--- Available data Enclosed Below ---

-- ==== Sys2Proof/Laws/Frames.lean ====
section
/-!
SUPPORT. The frame of each shared operation: every part of the state it leaves as it was. Where a block stands
as one equation no field of it changes; where its fields or groups stand singly, those not named may change.
-/

namespace Sys2Proof.Machine

/-- A value that no step of a fold changes is not changed by the fold. -/
theorem foldl_inv {α β γ : Type} (g : β → γ) (f : β → α → β) (h : ∀ b a, g (f b a) = g b) (l : List α) (b : β) :
    g (l.foldl f b) = g b := by
  induction l generalizing b with
  | nil => rfl
  | cons a l ih => rw [List.foldl_cons, ih, h]

@[simp] theorem passTo_frame m (s : State) :
    Kept.outer (passTo m s) s ∧ Kept.shift (passTo m s) s ∧ Kept.deep (passTo m s) s ∧
      (passTo m s).pending = s.pending ∧ (passTo m s).free = s.free ∧ (passTo m s).array = s.array ∧
      (passTo m s).lif = s.lif ∧ (passTo m s).nsc = s.nsc ∧ (passTo m s).icm = s.icm := by
  simp [passTo]

@[simp] theorem raise_frame f (s : State) :
    Kept.base (raise f s) s ∧ Kept.outer (raise f s) s ∧ Kept.shift (raise f s) s ∧ (raise f s).lif = s.lif ∧
      (raise f s).nsc = s.nsc ∧ (raise f s).icm = s.icm ∧ (raise f s).jnl = s.jnl ∧
      (raise f s).flt.coldFlag = s.flt.coldFlag := by
  simp [raise]

@[simp] theorem raiseIf_frame c f (s : State) :
    Kept.base (raiseIf c f s) s ∧ Kept.outer (raiseIf c f s) s ∧ Kept.shift (raiseIf c f s) s ∧
      (raiseIf c f s).lif = s.lif ∧ (raiseIf c f s).nsc = s.nsc ∧ (raiseIf c f s).icm = s.icm ∧
      (raiseIf c f s).jnl = s.jnl ∧ (raiseIf c f s).flt.coldFlag = s.flt.coldFlag := by
  simp [raiseIf]

@[simp] theorem renew_frame n (s : State) :
    Kept.base (renew n s) s ∧ Kept.outer (renew n s) s ∧ Kept.shift (renew n s) s ∧ Kept.deep (renew n s) s ∧
      Kept.line (renew n s) s ∧ (renew n s).lif.stations = s.lif.stations ∧ (renew n s).nsc = s.nsc ∧
      (renew n s).icm = s.icm := by
  simp [renew]

@[simp] theorem placeAssist_frame c (s : State) :
    Kept.base (placeAssist c s) s ∧ Kept.outer (placeAssist c s) s ∧ Kept.shift (placeAssist c s) s ∧
      Kept.deep (placeAssist c s) s ∧ Kept.line (placeAssist c s) s ∧ Kept.sends (placeAssist c s) s ∧
      Kept.money (placeAssist c s) s ∧ (placeAssist c s).lif.stations = s.lif.stations ∧
      (placeAssist c s).nsc.replies = s.nsc.replies ∧ (placeAssist c s).nsc.sign = s.nsc.sign ∧
      (placeAssist c s).nsc.calls = s.nsc.calls ∧ (placeAssist c s).nsc.fleet = s.nsc.fleet ∧
      (placeAssist c s).nsc.journal = s.nsc.journal ∧ (placeAssist c s).icm = s.icm := by
  simp [placeAssist]

@[simp] theorem withdrawAssist_frame (s : State) :
    Kept.base (withdrawAssist s) s ∧ Kept.outer (withdrawAssist s) s ∧ Kept.shift (withdrawAssist s) s ∧
      Kept.deep (withdrawAssist s) s ∧ Kept.line (withdrawAssist s) s ∧ Kept.sends (withdrawAssist s) s ∧
      Kept.money (withdrawAssist s) s ∧ (withdrawAssist s).lif.stations = s.lif.stations ∧
      (withdrawAssist s).nsc.replies = s.nsc.replies ∧ (withdrawAssist s).nsc.sign = s.nsc.sign ∧
      (withdrawAssist s).nsc.calls = s.nsc.calls ∧ (withdrawAssist s).nsc.fleet = s.nsc.fleet ∧
      (withdrawAssist s).nsc.journal = s.nsc.journal ∧ (withdrawAssist s).icm = s.icm := by
  simp [withdrawAssist]

@[simp] theorem placeReply_frame r (s : State) :
    Kept.base (placeReply r s) s ∧ Kept.outer (placeReply r s) s ∧ Kept.shift (placeReply r s) s ∧
      Kept.sends (placeReply r s) s ∧ Kept.money (placeReply r s) s ∧ (placeReply r s).lif = s.lif ∧
      (placeReply r s).nsc.assist = s.nsc.assist ∧ (placeReply r s).nsc.sign = s.nsc.sign ∧
      (placeReply r s).nsc.calls = s.nsc.calls ∧ (placeReply r s).nsc.fleet = s.nsc.fleet ∧
      (placeReply r s).nsc.journal = s.nsc.journal ∧ (placeReply r s).icm = s.icm ∧
      (placeReply r s).jnl = s.jnl ∧ (placeReply r s).flt.coldFlag = s.flt.coldFlag := by
  simp [placeReply]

--- End of Enclosed Available data ---

Exactly the lines from the one containing "(placeReply r s).nsc.assist" to the final line of the entries must be restated, and no others.

* _Solution to the exercise_
      (placeReply r s).nsc.assist = s.nsc.assist ∧ (placeReply r s).nsc.sign = s.nsc.sign ∧
      (placeReply r s).nsc.calls = s.nsc.calls ∧ (placeReply r s).nsc.fleet = s.nsc.fleet ∧
      (placeReply r s).nsc.journal = s.nsc.journal ∧ (placeReply r s).icm = s.icm ∧
      (placeReply r s).jnl = s.jnl ∧ (placeReply r s).flt.coldFlag = s.flt.coldFlag := by
  simp [placeReply]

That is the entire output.